Film fans gather for 2022 FLIC festival
The 2022 Flathead Lake International Cinemafest (FLIC) returns for its 10th anniversary this weekend, Jan. 28-30, at the Showboat Stadium 6 in Polson. The event includes 41 films, with full-length features, shorts, animation, student films and documentaries from 18 countries.
An informal kickoff reception from 4 to 5:45 p.m. Friday at the Cove Deli and Pizza offers an opportunity for movie lovers to mingle with filmmakers. Many filmmakers and actors will be on hand for Q&A sessions after their films show and throughout the weekend. A second informal gathering for FLIC filmmakers and attendees is set for 4:40 p.m. Saturday at Blodgett Creamery Coffee Saloon.
Several local and Montana short films will be featured. Polson Middle Schoolers investigate the lore behind the Flathead Lake Monster from various cultural perspectives in “Finding Yawu’nik’.” “Mission Mountain” follows a first-generation rancher learning the business. A 94-year-old Glacier Park ranger reflects on the loss of glaciers in “Your Friend Ranger Doug.” “Winter 1941” uses silent film to tell the story of a young couple in Kalispell when World War II broke out. And the Crow Nation studies the waters of the Little Bighorn River in “Living Water.”

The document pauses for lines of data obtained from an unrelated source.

-- ==== Sys2Proof/Machine/Sync.lean ====
section
/-!
DEFINITION. The commands of the SYNC ring and of global time (R268, R281 to R286).
-/

namespace Sys2Proof.Machine

/-- R282: take a frame: copied through where the block takes no part, dropped and counted where its CRC fails. -/
def State.onFrame (s : State) (type : BitVec 4) (f : SyncFrame) (act : State → State) : State :=
  if !s.life.porstN || s.lc == lcPll then s
  else if !s.flag F.GT_CTL_SYNC_EN 0 then s.emit (.sync type f)
  else if syncCrc type f.payload != f.crc then s.countSat F.GT_SYNC_STAT_CRC_DROPS 0 1
  else act s

/-- Field `[lo + n - 1 : lo]` of a payload. -/
def SyncField (f : SyncFrame) (lo n : Nat) : Nat := f.payload.toNat / 2 ^ lo % 2 ^ n

/-- Did this block send an ARRIVE or WITHDRAW? -/
def State.ownFrame (s : State) (f : SyncFrame) : Bool := SyncField f 4 6 == s.fld F.PT_MGT_ID_BLOCK_ID 0

/-- LAST_ALIGN_DELTA: two's complement, saturating (Table 11-10). -/
def alignDelta (d : Int) : Nat := ((max (-32767) (min 32767 d)) % 65536).toNat

/-- R283 step 4: what an applied ALIGN leaves, and the block's own ALIGN. -/
def State.aligned (s : State) (d : Int) : State :=
  let s := (s.put F.GT_CTL_ALIGNED 0 1).put F.GT_SYNC_STAT_LAST_ALIGN_DELTA 0 (alignDelta d)
  s.sendSync syncAlign s.gtc

/-- ALIGN (R283): `since` is GTC now less GTC at the frame's first bit. -/
def execAlign (f : SyncFrame) (since : Nat) (s : State) : Host.Outcome State Fault Refusal :=
  .next (s.onFrame syncAlign f fun s =>
    if s.flag F.GT_CTL_ROOT 0 then s
    else if !s.flag F.GT_CTL_ACCEPT_ALIGN 0 then s.emit (.sync syncAlign f)
    else
      let dly := s.fld F.GT_SYNC_DLY_DLY 0
      let v := (SyncField f 0 64 + since + dly / 16
        + (if dly % 16 ≠ 0 ∧ Config.delayRoundsUp dly then 1 else 0)) % 2 ^ 64
      let g := s.gtc
      if g ≤ v then
        let s := { s with time := { s.time with holdUntil := none } }
        (s.jump v).aligned ((v : Int) - g)
      else { s with time := { s.time with holdUntil := some (s.tick + (g - v)), holdBy := g - v } })

/-- ALIGN_HOLD_END (R283): the tick count has reached V. -/
def execAlignHoldEnd (s : State) : Host.Outcome State Fault Refusal :=
  match s.time.holdUntil with
  | some t =>
    .next (if s.tick < t then s
      else { s with time := { s.time with holdUntil := none } }.aligned (-(s.time.holdBy : Int)))
  | none => .next s

/-- Arrivals the root has counted for a BAR_ID. -/
def State.arrived (s : State) (bar : Nat) : Nat := Tab.get (fun _ => 0) s.time.arrivals bar
def State.setArrived (s : State) (bar n : Nat) : State :=
  { s with time := { s.time with arrivals := Tab.set (fun _ => 0) s.time.arrivals bar n } }

/-- R286: the root sends RELEASE, and will send it again 256 ticks later. -/
def State.sendRelease (s : State) (bar : Nat) : State :=
  let r := (s.gtc + s.fld F.GT_BAR_MARGIN_MARGIN 0) % 2 ^ 64
  let fr := syncFrame syncRelease (BitVec.ofNat 72 (bar + 16 * r))
  let s := (s.setArrived bar 0).emit (.sync syncRelease fr)
  { s with time := { s.time with
      repeats := s.time.repeats ++ [⟨bar, fr, s.tick + 256⟩], released := s.time.released ++ [fr] } }

/-- ARRIVE (R286). -/
def execArrive (f : SyncFrame) (s : State) : Host.Outcome State Fault Refusal :=
  .next (s.onFrame syncArrive f fun s =>
    let s := s.when (!s.ownFrame f) (·.emit (.sync syncArrive f))
    if !s.flag F.GT_CTL_ROOT 0 then s
    else
      let bar := SyncField f 0 4
      let n := s.arrived bar + 1
      if n = SyncField f 10 6 + 1 then s.sendRelease bar else s.setArrived bar n)

/-- WITHDRAW (R286). -/
def execWithdraw (f : SyncFrame) (s : State) : Host.Outcome State Fault Refusal :=
  .next (s.onFrame syncWithdraw f fun s =>
    let s := s.when (!s.ownFrame f) (·.emit (.sync syncWithdraw f))
    let bar := SyncField f 0 4
    s.when (s.flag F.GT_CTL_ROOT 0) fun s => s.setArrived bar (s.arrived bar - 1))

/-- R286: the waiting BARRIER of a BAR_ID takes its first RELEASE. -/
def State.takeRelease (s : State) (bar r : Nat) : State :=
  (List.range 64).foldl (fun s d => match (s.drawer d).barrier with
    | some b =>
      if b.id = bar ∧ b.release.isNone then
        s.setDrawer d { s.drawer d with barrier := some { b with release := some r } }
      else s
    | none => s) s

/-- R282: a RELEASE goes on round the ring, but for one that this block has sent itself: it has come back, and is dropped. -/
def State.passRelease (s : State) (f : SyncFrame) : State :=
  if s.time.released.contains f then { s with time := { s.time with released := s.time.released.erase f } }
  else s.emit (.sync syncRelease f)

/-- RELEASE (R282, R286). -/
def execRelease (f : SyncFrame) (s : State) : Host.Outcome State Fault Refusal :=
  .next (s.onFrame syncRelease f fun s => (s.passRelease f).takeRelease (SyncField f 0 4) (SyncField f 4 64))

/-- RELEASE_REPEAT (R286): the second sending of a RELEASE. -/
def execReleaseRepeat (bar : Fin 16) (s : State) : Host.Outcome State Fault Refusal :=
  match s.time.repeats.find? fun r => r.bar == bar.val && decide (r.due ≤ s.tick) with
  | some r =>
    let s := { s with time := { s.time with repeats := s.time.repeats.erase r } }
    .next (if s.flag F.GT_CTL_SYNC_EN 0 then
        { s with time := { s.time with released := s.time.released ++ [r.frame] } }.emit (.sync syncRelease r.frame)
      else s)
  | none => .next s

/-- SEND_ALIGN (R283), by a write of GT_CTL. -/
def execSendAlign (s : State) : Host.Outcome State Fault Refusal :=
  .next (if s.csrOpen then s.sendAlign else s)

/-- ADVANCE (R268), by a write of GT_STEP. -/
def execAdvance (s : State) : Host.Outcome State Fault Refusal := .next (if s.csrOpen then s.advance else s)

end Sys2Proof.Machine
end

The festival offers choices on two screens throughout the weekend. Two great features are offered Friday night. “Open Field” is a high action documentary about women in the NFL. And in “Landlocked,” a man reunites with estranged transgender parent as they as they journey to scatter his late mother’s ashes.

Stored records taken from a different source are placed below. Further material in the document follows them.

-- ==== Sys2Proof/Certificates/Slice0/Obligations.lean ====
section
/-!
DEFINITION. The statements for the provers, by family of commands.  Each says of one or more commands that they
answer a next state, and what that state holds and leaves as it was.
-/

open Sys2Proof Sys2Proof.Machine

/-! ## The queue -/

/-- A step runs the command at the front of the queue on the state with the queue's rest; on an empty queue one tick of 625 ps passes (log
1, log 2: the model's queue). Without PLL lock only the count of ticks and the inputs' high times go on, and with PORST_N low nothing does.
-/
def Obligations.StepTakesFront : Prop :=
  (∀ (c : Instr) (q : List Instr) (s : State), s.pending = c :: q →
      step s = exec c { s with pending := q }) ∧
  (∀ s : State, s.pending = [] → step s = .next s.timeTick) ∧
  (∀ s : State, s.pending = [] → s.life.porstN = true → s.fld F.PW_CLK_STAT_PLL_LOCK 0 = 0 →
    step s = .next { s with
      tick := s.tick + 1
      life := { s.life with
        coolTicks := if s.life.coolantOk then s.life.coolTicks + 1 else 0
        pfTicks := if s.life.pwrFailN then s.life.pfTicks + 1 else 0 } }) ∧
  ∀ s : State, s.pending = [] → s.life.porstN = false → step s = .next s

/-! ## Power-up (13) -/

/-- PORST_N_FALL (R309, R326): every register reads its Reset column, nothing is held or waiting, memory contents are not kept, and the
other pins keep their levels. While PORST_N stays low no port takes a request, MGT answers nothing, no other input starts anything, and time
does not pass (log 5: the pins at reset; log 7: what memory then reads as). -/
def Obligations.PorstResetsEverything : Prop :=
  ∀ s : State, ∃ t, exec .porstNFall s = .next t ∧
    (∀ r i, t.reg r i = r.resetWord i) ∧
    t.mem = .reset ∧ t.draws = .reset ∧ t.anv = .reset ∧ t.pl = [] ∧ t.ports = .reset ∧ t.power = .reset ∧
    t.time = .reset ∧
    t.life = { Life.reset with
      wrstN := s.life.wrstN
      pwrFailN := s.life.pwrFailN
      coolantOk := s.life.coolantOk
      dnPresent := s.life.dnPresent } ∧
    t.pending = s.pending ∧ t.sent = s.sent ∧ t.freeCtr = s.freeCtr ∧
    (∀ (k : ReqType) (p : Nat) (r : PortReq), exec (k.instr p r) t = .next t) ∧
    (∀ (kind : BitVec 4) (m : MgtPkt), exec (.read kind m) t = .next t ∧ exec (.write m) t = .next t ∧ exec (.enum m) t = .next t) ∧
    (∃ u, exec .wrstNFall t = .next u ∧ u = { t with life := { t.life with wrstN := false } }) ∧
    exec .pllLock t = .next t ∧ exec .portRelease t = .next t ∧ exec .porstNFall t = .next t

“This is a very poignant, powerful story, about dealing with change in people’s lives, and how love ultimately prevails,” FLIC producer David King said. Evocative of compassion and understanding.”
Another feature-length film, “Ranch Water,” (Sat. 2:45 p.m.) provides some “very powerful performances,” said King, as sisters and friends reunite before the family ranch is sold.

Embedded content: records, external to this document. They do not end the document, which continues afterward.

-- ==== Sys2Proof/Laws/Tab.lean ====
section
/-!
SUPPORT. What reading a sparse table after a write gives, and that a write keeps the canonical form.
-/

namespace Sys2Proof.Tab

variable {α : Type}

theorem get_insert_same (d : Nat → α) (t : Tab α) (i : Nat) (v : α) : get d (insert t i v) i = v := by
  induction t with
  | nil => simp [insert, get]
  | cons e t ih =>
    obtain ⟨j, w⟩ := e
    by_cases h : i = j
    · simp [insert, get, h]
    · by_cases h2 : i < j <;> simp [insert, get, h, h2, ih]

theorem get_insert_other (d : Nat → α) (t : Tab α) (i k : Nat) (v : α) (hk : k ≠ i) :
    get d (insert t i v) k = get d t k := by
  induction t with
  | nil => simp [insert, get, hk]
  | cons e t ih =>
    obtain ⟨j, w⟩ := e
    by_cases h : i = j
    · subst h; simp [insert, get, hk]
    · by_cases h2 : i < j <;> simp [insert, get, h, h2, hk, ih]

theorem get_erase_same (d : Nat → α) (t : Tab α) (i : Nat) : get d (erase t i) i = d i := by
  induction t with
  | nil => simp [erase, get]
  | cons e t ih =>
    obtain ⟨j, w⟩ := e
    by_cases h : j = i
    · simpa [erase, h] using ih
    · have h' : i ≠ j := fun x => h x.symm
      simpa [erase, h, get, h'] using ih

theorem get_erase_other (d : Nat → α) (t : Tab α) (i k : Nat) (hk : k ≠ i) :
    get d (erase t i) k = get d t k := by
  induction t with
  | nil => simp [erase, get]
  | cons e t ih =>
    obtain ⟨j, w⟩ := e
    by_cases h : j = i
    · subst h; simpa [erase, get, hk] using ih
    · simp only [erase, ne_eq, h, not_false_eq_true, decide_true, List.filter_cons_of_pos, get]
      by_cases h3 : k = j
      · simp [h3]
      · simpa [h3, erase] using ih

variable [DecidableEq α]

@[simp] theorem get_set_same (d : Nat → α) (t : Tab α) (i : Nat) (v : α) : get d (set d t i v) i = v := by
  unfold set
  by_cases h : v = d i
  · simp [h, get_erase_same]
  · simp [h, get_insert_same]

theorem get_set_other (d : Nat → α) (t : Tab α) (i k : Nat) (v : α) (hk : k ≠ i) :
    get d (set d t i v) k = get d t k := by
  unfold set
  by_cases h : v = d i
  · simp [h, get_erase_other _ _ _ _ hk]
  · simp [h, get_insert_other _ _ _ _ _ hk]

theorem wfFrom_mono (d : Nat → α) {lo lo' : Nat} (h : lo' ≤ lo) (t : Tab α) (hw : wfFrom d lo t = true) :
    wfFrom d lo' t = true := by
  cases t with
  | nil => rfl
  | cons e t =>
    obtain ⟨j, w⟩ := e
    simp only [wfFrom, Bool.and_eq_true, decide_eq_true_eq] at hw ⊢
    exact ⟨⟨by omega, hw.1.2⟩, hw.2⟩

theorem wfFrom_erase (d : Nat → α) (lo : Nat) (t : Tab α) (i : Nat) (hw : wfFrom d lo t = true) :
    wfFrom d lo (erase t i) = true := by
  induction t generalizing lo with
  | nil => rfl
  | cons e t ih =>
    obtain ⟨j, w⟩ := e
    simp only [wfFrom, Bool.and_eq_true, decide_eq_true_eq] at hw
    by_cases h : j = i
    · have := wfFrom_mono d (show lo ≤ j + 1 by omega) _ (ih (j + 1) hw.2)
      simpa [erase, h] using this
    · have := ih (j + 1) hw.2
      simp only [erase, ne_eq, h, not_false_eq_true, decide_true, List.filter_cons_of_pos, wfFrom,
        Bool.and_eq_true, decide_eq_true_eq]
      exact ⟨hw.1, by simpa [erase] using this⟩

theorem wfFrom_insert (d : Nat → α) (lo : Nat) (t : Tab α) (i : Nat) (v : α) (hlo : lo ≤ i) (hv : v ≠ d i)
    (hw : wfFrom d lo t = true) : wfFrom d lo (insert t i v) = true := by
  induction t generalizing lo with
  | nil => simp [insert, wfFrom, hlo, hv]
  | cons e t ih =>
    obtain ⟨j, w⟩ := e
    simp only [wfFrom, Bool.and_eq_true, decide_eq_true_eq] at hw
    by_cases h : i = j
    · subst h; simp [insert, wfFrom, hlo, hv, hw.2]
    · by_cases h2 : i < j
      · simp only [insert, h, if_false, h2, if_true, wfFrom, Bool.and_eq_true, decide_eq_true_eq]
        exact ⟨⟨hlo, hv⟩, ⟨by omega, hw.1.2⟩, hw.2⟩
      · simp only [insert, h, if_false, h2, wfFrom, Bool.and_eq_true, decide_eq_true_eq]
        exact ⟨hw.1, ih (j + 1) (by omega) hw.2⟩

/-- A write keeps the canonical form. -/
theorem wf_set (d : Nat → α) (t : Tab α) (i : Nat) (v : α) (hw : wf d t = true) : wf d (set d t i v) = true := by
  unfold set wf
  by_cases h : v = d i
  · simpa [h] using wfFrom_erase d 0 t i hw
  · simpa [h] using wfFrom_insert d 0 t i v (Nat.zero_le _) h hw

theorem wf_setMany (d : Nat → α) (vs : List α) (t : Tab α) (i : Nat) (hw : wf d t = true) :
    wf d (setMany d t i vs) = true := by
  induction vs generalizing t i with
  | nil => exact hw
  | cons v vs ih => exact ih _ _ (wf_set d t i v hw)

/-- Writing a run of values leaves every index outside the run alone. -/
theorem get_setMany_other (d : Nat → α) (vs : List α) (t : Tab α) (i k : Nat) (hk : k < i ∨ i + vs.length ≤ k) :
    get d (setMany d t i vs) k = get d t k := by
  induction vs generalizing t i with
  | nil => rfl
  | cons v vs ih =>
    simp only [setMany, List.length_cons] at hk ⊢
    rw [ih _ _ (by omega), get_set_other _ _ _ _ _ (by omega)]

/-- Inside the run, the value written is read. -/
theorem get_setMany_in (d : Nat → α) (vs : List α) (t : Tab α) (i j : Nat) (hj : j < vs.length) :
    get d (setMany d t i vs) (i + j) = vs[j] := by
  induction vs generalizing t i j with
  | nil => simp at hj
  | cons v vs ih =>
    cases j with
    | zero => simp only [setMany, Nat.add_zero, List.getElem_cons_zero]
              rw [get_setMany_other _ _ _ _ _ (by omega), get_set_same]
    | succ j =>
      have := ih (set d t i v) (i + 1) j (by simpa using hj)
      simp only [setMany, List.getElem_cons_succ]
      rw [← this]; congr 1; omega

end Sys2Proof.Tab
end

Compelling, eclectic stories abound throughout the weekend, from “Finding Courage,” a feature-length documentary of a former journalist for the Chinese Communist Party as she struggles to adapt to life in America and heal family wounds from a tragic past, to the short film “Feeling Through,” the story of a chance meeting between a teen and a man who is deaf and blind, to “Orbital Christmas,” in which a resident of a city on the Moon stows away on the Space Station.
“We have a very strong slate of films this year,” King said. “It’s great to see people coming back out to see movies.
Special events include a kids’ show, “Clifford the Big Red Dog” (9:30 a.m. Saturday), including a free breakfast provided by the Rotary Club. The classic blockbuster “Jurassic Park” screens at 11:30 a.m. Sunday, followed by a discussion with the film’s producer, Gerald Molen, a local resident.
Stand-up comedians Brian Kiley and Adam Yenser present a live show, “Comedians in Chairs Eating Popcorn,” at 8 p.m. Saturday.
The FLIC 2022 weekend draws to a festive close with an awards show and dessert reception, free to the public, from 5:30 to 6:30 p.m. Sunday at the theater.
Visit flicpolson.com for a full schedule and ticket information. If you can’t decide which of two overlapping films to take in, encore showings of most films will play in the theater throughout the following week.